* What the task asks
Every line from the one containing "(AsmLine.tsetat ch cb" to the one containing "rw [Nat.one_shiftLeft]; rfl" in the records below, both included, must be set down exactly, and no other line.

* Record excerpts
============================================================

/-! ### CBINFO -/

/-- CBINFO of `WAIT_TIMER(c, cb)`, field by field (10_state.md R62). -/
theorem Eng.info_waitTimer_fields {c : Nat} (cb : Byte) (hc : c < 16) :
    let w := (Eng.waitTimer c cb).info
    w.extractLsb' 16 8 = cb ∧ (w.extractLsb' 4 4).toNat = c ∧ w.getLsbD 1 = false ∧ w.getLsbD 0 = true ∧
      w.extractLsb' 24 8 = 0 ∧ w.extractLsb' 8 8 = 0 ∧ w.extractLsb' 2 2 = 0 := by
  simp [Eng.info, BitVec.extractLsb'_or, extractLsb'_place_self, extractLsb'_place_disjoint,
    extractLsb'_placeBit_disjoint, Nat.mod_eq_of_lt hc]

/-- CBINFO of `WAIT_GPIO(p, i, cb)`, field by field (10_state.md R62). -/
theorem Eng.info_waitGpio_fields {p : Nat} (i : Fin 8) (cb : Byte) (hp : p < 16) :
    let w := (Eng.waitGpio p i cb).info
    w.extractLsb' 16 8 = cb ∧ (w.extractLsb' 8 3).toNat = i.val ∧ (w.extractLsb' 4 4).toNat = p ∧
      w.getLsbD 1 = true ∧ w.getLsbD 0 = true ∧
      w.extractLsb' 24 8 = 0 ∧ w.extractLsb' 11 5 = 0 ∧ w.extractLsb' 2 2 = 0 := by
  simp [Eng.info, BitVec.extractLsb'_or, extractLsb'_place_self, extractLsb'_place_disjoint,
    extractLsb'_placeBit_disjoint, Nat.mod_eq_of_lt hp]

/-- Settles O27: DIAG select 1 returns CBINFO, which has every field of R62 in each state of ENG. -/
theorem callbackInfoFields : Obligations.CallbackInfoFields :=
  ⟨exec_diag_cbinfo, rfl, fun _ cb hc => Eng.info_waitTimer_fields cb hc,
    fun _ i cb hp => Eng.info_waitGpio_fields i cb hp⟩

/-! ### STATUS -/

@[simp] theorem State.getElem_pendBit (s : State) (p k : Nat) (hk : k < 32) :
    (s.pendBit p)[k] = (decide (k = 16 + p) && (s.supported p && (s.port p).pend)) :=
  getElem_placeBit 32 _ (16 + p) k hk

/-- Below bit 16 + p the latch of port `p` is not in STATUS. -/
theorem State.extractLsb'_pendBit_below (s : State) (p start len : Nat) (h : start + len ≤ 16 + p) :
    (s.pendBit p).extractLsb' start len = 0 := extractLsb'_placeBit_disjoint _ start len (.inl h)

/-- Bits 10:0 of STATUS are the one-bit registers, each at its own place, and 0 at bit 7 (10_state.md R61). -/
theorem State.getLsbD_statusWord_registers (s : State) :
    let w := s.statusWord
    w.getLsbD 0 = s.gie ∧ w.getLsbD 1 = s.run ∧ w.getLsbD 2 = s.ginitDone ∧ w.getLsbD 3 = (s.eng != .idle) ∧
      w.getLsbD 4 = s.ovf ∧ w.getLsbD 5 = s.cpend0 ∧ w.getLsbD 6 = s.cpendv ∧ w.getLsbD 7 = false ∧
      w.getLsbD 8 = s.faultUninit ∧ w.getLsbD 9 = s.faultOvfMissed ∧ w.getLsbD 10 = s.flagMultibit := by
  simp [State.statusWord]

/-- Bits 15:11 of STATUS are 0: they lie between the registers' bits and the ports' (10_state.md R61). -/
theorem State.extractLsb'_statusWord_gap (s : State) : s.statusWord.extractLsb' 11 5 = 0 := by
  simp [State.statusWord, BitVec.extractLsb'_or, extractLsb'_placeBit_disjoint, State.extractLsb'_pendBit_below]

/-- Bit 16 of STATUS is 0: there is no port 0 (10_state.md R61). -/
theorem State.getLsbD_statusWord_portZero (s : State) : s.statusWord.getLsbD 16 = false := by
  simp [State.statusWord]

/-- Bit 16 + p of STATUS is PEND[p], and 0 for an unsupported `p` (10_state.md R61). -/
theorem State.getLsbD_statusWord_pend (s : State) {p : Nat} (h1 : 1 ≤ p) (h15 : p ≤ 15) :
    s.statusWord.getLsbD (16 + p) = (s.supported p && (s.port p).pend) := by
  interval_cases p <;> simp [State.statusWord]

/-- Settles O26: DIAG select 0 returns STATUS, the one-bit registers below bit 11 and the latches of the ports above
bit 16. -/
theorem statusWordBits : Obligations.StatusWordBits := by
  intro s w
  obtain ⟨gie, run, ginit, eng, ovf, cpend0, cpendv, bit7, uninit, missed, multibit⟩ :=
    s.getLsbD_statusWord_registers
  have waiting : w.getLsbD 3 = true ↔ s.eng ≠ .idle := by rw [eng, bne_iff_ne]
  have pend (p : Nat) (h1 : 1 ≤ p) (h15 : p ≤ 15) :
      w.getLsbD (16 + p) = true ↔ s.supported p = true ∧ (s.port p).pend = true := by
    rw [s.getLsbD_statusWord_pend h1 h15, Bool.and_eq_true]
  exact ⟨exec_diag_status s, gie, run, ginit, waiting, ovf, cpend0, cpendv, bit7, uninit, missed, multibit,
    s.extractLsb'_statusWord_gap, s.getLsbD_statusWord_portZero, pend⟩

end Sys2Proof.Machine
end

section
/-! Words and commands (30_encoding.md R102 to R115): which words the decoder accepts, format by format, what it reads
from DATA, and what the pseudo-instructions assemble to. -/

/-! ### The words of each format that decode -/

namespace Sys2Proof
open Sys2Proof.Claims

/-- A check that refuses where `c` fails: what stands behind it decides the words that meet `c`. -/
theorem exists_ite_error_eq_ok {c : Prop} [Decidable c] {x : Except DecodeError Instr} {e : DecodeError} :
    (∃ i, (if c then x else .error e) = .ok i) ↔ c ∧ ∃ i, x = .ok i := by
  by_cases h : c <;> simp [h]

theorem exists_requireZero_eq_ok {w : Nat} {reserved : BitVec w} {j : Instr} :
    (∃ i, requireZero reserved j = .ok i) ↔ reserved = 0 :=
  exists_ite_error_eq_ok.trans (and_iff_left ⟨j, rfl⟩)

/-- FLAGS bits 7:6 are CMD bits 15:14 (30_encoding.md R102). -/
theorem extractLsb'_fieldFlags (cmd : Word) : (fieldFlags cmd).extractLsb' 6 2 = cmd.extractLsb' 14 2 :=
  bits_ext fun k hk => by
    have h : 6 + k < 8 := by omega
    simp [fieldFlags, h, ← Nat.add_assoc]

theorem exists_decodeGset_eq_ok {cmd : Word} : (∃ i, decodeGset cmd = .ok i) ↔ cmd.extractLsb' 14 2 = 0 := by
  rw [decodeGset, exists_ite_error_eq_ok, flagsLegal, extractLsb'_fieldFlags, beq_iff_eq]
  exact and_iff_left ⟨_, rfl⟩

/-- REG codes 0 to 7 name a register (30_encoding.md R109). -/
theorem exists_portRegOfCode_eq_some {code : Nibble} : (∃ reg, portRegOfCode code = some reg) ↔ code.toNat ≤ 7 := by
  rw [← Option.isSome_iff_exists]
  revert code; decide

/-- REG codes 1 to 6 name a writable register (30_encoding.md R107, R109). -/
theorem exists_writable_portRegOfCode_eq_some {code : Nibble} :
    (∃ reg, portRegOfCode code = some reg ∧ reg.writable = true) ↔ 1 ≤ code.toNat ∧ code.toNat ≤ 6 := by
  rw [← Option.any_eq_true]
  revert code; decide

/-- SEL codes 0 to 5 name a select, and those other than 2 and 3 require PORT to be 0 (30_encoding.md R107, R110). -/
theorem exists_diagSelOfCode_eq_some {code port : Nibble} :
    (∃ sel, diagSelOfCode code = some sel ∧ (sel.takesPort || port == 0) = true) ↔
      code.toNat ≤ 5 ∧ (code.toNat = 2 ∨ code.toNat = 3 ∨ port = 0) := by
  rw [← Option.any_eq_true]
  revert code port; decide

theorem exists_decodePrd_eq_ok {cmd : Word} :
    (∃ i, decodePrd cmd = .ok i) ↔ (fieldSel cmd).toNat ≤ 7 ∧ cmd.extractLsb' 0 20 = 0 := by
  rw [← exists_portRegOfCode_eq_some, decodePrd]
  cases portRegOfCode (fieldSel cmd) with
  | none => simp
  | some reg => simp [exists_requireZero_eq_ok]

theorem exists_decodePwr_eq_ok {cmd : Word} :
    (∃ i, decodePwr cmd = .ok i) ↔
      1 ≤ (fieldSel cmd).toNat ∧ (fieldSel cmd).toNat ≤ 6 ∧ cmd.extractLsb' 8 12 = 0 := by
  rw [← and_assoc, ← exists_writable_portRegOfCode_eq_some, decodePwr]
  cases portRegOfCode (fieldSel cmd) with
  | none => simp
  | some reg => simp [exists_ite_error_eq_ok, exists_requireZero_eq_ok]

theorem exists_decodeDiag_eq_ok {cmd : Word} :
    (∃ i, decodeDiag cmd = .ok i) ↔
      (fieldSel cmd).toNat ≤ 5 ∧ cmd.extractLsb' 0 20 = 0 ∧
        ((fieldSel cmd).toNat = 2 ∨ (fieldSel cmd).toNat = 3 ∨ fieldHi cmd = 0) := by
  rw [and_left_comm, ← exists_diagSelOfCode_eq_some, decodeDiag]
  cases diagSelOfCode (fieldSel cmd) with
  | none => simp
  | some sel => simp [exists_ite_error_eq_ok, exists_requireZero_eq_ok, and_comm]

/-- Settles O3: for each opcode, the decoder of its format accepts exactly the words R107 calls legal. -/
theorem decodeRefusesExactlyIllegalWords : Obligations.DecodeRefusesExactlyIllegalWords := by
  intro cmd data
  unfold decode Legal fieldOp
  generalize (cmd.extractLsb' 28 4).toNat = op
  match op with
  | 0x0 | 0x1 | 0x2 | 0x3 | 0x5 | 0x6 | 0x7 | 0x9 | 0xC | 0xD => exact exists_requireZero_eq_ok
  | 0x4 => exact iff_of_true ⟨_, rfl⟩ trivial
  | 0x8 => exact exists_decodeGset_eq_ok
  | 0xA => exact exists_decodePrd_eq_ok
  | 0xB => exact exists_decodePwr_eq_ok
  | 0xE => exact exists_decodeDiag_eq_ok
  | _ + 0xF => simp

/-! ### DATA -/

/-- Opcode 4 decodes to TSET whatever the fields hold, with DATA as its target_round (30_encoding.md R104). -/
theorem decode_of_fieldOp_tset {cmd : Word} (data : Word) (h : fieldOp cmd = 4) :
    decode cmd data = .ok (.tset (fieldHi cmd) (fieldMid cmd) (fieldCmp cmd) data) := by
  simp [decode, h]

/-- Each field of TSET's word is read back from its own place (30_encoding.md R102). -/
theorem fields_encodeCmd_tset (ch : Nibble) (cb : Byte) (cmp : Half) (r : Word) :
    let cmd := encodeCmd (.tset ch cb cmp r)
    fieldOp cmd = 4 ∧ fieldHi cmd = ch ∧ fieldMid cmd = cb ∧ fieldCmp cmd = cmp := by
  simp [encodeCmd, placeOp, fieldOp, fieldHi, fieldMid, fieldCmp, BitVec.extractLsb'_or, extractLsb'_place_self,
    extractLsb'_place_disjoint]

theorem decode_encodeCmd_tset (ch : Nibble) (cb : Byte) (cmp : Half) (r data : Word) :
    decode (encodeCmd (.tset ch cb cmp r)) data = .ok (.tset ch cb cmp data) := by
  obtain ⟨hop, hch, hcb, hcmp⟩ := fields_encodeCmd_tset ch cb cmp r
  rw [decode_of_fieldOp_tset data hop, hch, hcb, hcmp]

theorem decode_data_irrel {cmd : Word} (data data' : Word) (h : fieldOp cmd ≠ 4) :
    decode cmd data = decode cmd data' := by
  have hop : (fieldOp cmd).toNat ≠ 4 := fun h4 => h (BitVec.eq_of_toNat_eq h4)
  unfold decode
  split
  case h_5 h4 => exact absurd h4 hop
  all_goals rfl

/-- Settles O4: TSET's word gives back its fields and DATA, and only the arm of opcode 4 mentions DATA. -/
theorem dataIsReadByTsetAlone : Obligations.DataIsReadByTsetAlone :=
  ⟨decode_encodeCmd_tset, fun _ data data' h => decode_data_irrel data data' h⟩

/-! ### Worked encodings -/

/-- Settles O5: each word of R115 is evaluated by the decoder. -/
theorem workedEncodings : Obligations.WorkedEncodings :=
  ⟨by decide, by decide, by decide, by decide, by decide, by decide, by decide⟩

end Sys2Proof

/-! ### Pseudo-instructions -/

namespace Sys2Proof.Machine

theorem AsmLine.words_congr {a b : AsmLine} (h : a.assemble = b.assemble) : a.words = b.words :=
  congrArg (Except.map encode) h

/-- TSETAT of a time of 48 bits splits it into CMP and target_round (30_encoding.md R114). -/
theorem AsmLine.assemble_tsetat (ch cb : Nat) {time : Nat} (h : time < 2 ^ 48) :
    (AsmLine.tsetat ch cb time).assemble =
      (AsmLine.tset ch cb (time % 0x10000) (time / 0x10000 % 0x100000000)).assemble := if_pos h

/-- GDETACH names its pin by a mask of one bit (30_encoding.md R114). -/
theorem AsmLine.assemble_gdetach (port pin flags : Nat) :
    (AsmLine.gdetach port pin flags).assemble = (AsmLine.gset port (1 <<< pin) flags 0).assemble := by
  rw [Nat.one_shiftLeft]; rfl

============================================================

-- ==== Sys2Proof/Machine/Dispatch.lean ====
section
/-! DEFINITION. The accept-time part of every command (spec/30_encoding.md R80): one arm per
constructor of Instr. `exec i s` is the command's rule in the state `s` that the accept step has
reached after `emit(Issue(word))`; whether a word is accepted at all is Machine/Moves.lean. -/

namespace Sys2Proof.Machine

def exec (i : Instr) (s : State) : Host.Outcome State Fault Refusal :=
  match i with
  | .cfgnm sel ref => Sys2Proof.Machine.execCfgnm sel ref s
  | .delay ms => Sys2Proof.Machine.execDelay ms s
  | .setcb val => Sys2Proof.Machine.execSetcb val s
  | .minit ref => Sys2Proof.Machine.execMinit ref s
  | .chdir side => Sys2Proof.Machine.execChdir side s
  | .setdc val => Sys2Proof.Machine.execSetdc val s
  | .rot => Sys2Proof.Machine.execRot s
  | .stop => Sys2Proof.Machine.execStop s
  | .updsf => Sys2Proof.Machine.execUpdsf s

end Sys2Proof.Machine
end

============================================================

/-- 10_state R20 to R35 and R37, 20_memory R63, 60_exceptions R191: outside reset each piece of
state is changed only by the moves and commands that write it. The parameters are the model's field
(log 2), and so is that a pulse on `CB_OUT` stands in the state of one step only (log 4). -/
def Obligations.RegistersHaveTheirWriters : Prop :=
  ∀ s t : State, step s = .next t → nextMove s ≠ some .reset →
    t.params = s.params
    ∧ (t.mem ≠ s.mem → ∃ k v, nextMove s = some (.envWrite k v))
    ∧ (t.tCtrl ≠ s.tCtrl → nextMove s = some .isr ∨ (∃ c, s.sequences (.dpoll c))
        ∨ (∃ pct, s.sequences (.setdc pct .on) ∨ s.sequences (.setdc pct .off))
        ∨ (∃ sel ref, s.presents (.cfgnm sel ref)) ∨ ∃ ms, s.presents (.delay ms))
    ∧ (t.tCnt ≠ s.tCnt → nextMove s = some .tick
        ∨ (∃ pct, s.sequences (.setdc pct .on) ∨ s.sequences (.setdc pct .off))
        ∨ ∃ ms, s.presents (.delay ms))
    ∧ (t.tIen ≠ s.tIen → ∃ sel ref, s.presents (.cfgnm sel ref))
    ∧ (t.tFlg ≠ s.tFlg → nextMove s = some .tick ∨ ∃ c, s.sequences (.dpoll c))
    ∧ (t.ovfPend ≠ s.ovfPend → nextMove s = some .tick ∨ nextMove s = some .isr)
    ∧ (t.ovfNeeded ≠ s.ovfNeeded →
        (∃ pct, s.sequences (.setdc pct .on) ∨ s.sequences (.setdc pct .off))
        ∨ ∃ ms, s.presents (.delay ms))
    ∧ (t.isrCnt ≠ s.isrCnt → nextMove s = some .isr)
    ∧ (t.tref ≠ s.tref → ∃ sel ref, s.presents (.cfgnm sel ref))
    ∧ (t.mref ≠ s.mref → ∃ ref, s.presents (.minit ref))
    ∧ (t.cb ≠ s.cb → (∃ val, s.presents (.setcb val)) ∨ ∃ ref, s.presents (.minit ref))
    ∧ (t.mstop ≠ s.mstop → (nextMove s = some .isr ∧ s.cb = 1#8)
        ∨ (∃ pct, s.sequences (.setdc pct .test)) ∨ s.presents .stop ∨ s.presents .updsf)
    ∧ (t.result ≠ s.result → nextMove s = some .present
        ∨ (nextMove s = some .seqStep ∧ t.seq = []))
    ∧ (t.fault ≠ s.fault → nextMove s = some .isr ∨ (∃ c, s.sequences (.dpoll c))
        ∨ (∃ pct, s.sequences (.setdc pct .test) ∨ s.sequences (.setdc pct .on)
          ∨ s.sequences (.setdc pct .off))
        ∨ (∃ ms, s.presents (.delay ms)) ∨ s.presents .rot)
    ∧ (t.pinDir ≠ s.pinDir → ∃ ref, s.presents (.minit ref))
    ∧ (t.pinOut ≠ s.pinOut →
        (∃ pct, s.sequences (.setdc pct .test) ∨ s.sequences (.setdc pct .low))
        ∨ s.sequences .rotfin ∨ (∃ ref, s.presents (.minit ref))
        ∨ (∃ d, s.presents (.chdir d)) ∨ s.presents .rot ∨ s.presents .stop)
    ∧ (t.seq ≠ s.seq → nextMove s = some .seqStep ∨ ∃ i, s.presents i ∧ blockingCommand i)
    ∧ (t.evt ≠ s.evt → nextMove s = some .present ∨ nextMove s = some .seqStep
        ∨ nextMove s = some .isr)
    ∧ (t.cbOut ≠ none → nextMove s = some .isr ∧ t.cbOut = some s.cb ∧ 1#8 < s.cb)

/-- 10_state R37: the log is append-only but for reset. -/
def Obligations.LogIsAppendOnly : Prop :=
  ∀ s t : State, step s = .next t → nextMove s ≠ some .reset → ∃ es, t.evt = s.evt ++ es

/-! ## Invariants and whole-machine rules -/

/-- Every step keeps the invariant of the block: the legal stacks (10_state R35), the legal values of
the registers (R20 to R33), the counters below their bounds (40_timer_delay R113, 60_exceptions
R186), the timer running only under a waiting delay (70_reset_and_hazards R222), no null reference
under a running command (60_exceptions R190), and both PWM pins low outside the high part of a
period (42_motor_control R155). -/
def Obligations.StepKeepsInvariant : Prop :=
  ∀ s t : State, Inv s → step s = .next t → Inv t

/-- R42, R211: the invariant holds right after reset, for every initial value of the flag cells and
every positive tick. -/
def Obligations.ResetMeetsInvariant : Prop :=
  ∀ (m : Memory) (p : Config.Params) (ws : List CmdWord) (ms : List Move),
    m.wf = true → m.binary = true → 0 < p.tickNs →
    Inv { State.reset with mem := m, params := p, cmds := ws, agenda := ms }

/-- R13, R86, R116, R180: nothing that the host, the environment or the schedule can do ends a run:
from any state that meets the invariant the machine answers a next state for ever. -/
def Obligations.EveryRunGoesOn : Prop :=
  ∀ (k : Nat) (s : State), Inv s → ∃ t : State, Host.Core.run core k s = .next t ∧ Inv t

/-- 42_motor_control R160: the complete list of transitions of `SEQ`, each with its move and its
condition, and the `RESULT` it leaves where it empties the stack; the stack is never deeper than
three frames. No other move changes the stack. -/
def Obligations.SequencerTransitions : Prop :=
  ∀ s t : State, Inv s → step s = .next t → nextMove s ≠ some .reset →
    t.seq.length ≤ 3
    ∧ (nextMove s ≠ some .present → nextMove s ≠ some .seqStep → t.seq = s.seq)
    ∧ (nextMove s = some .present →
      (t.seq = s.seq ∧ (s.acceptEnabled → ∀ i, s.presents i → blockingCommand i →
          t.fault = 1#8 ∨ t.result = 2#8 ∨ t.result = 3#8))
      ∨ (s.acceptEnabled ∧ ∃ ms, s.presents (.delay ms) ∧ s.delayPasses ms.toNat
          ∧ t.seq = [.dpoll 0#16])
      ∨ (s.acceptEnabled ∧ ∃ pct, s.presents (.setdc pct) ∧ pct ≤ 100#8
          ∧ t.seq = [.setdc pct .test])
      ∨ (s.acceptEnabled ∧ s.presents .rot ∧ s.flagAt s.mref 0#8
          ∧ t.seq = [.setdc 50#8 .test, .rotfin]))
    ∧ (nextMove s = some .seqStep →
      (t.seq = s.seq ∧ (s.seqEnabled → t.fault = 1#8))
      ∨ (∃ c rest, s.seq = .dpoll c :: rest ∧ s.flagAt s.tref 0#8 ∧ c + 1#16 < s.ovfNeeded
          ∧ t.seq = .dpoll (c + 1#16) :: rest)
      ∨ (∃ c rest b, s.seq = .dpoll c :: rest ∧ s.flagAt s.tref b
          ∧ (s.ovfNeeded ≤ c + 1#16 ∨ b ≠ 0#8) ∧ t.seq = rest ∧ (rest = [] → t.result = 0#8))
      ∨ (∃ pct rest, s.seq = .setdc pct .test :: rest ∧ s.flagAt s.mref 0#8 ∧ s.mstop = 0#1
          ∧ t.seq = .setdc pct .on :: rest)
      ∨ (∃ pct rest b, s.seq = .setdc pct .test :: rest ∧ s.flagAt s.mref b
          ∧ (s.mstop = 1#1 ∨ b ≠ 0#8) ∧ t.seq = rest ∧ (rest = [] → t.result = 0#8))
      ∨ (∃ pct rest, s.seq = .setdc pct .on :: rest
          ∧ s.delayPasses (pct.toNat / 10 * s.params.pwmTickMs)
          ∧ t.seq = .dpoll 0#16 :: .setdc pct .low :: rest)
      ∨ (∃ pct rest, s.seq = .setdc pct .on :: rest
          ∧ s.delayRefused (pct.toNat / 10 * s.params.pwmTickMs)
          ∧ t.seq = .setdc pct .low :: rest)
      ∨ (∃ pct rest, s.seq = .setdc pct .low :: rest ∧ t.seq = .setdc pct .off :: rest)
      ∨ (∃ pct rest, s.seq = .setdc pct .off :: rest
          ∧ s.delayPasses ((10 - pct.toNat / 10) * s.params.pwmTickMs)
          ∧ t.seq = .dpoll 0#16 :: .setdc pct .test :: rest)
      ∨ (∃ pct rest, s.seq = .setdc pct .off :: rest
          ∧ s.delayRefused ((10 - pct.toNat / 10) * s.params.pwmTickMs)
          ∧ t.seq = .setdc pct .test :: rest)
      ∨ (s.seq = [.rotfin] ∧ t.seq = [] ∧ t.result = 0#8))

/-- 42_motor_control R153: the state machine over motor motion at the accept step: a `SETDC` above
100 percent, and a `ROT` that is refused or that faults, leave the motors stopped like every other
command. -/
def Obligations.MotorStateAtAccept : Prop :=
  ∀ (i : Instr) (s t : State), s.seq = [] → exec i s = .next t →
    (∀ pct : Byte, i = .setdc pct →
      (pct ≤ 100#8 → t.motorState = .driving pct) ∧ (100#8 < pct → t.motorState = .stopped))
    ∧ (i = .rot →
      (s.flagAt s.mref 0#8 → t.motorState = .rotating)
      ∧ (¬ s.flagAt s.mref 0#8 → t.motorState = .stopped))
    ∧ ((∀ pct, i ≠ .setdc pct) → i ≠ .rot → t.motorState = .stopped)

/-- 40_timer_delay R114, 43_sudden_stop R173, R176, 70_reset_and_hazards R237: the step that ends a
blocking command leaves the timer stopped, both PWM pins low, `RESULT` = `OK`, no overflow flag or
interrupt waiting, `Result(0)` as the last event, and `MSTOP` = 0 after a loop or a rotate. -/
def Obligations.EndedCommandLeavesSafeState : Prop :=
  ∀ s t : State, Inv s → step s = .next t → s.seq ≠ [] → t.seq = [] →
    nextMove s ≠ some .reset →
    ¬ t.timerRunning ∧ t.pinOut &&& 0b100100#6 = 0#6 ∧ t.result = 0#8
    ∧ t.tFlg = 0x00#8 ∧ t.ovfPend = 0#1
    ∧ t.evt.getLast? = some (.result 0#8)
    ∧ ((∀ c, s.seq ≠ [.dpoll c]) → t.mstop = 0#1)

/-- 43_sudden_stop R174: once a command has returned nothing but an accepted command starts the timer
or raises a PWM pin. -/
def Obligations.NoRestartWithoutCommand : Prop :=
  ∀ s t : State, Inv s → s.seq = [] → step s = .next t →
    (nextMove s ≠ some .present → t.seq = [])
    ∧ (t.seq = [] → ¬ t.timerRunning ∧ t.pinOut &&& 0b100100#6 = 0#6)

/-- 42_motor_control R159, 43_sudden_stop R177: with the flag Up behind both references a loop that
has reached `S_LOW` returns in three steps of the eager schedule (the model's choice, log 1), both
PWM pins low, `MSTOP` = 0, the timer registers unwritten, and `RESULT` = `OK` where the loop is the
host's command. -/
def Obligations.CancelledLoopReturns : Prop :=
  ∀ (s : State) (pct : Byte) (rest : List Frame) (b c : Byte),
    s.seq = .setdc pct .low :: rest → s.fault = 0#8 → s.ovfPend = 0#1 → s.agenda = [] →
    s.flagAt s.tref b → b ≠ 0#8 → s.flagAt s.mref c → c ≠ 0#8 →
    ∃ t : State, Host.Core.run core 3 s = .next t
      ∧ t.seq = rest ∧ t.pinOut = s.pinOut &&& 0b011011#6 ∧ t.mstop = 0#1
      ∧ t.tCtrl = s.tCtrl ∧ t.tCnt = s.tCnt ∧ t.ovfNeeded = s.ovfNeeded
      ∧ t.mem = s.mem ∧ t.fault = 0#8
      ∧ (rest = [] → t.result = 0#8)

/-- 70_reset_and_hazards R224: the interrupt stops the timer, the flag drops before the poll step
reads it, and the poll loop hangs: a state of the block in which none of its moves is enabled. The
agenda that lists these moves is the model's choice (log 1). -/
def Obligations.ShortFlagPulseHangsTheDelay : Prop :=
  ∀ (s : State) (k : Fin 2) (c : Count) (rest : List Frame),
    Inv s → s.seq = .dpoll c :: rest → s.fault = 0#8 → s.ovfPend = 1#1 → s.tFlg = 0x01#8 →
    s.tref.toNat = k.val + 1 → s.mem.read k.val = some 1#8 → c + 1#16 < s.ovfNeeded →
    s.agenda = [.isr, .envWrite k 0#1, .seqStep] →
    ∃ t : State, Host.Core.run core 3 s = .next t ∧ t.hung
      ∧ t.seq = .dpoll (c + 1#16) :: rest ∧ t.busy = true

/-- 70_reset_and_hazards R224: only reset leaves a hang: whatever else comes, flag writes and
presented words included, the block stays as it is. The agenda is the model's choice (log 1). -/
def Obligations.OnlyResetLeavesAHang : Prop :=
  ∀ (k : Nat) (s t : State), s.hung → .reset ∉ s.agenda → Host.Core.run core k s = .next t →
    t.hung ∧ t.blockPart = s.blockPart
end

============================================================

* Solution to the exercise
    (AsmLine.tsetat ch cb time).assemble =
      (AsmLine.tset ch cb (time % 0x10000) (time / 0x10000 % 0x100000000)).assemble := if_pos h

/-- GDETACH names its pin by a mask of one bit (30_encoding.md R114). -/
theorem AsmLine.assemble_gdetach (port pin flags : Nat) :
    (AsmLine.gdetach port pin flags).assemble = (AsmLine.gset port (1 <<< pin) flags 0).assemble := by
  rw [Nat.one_shiftLeft]; rfl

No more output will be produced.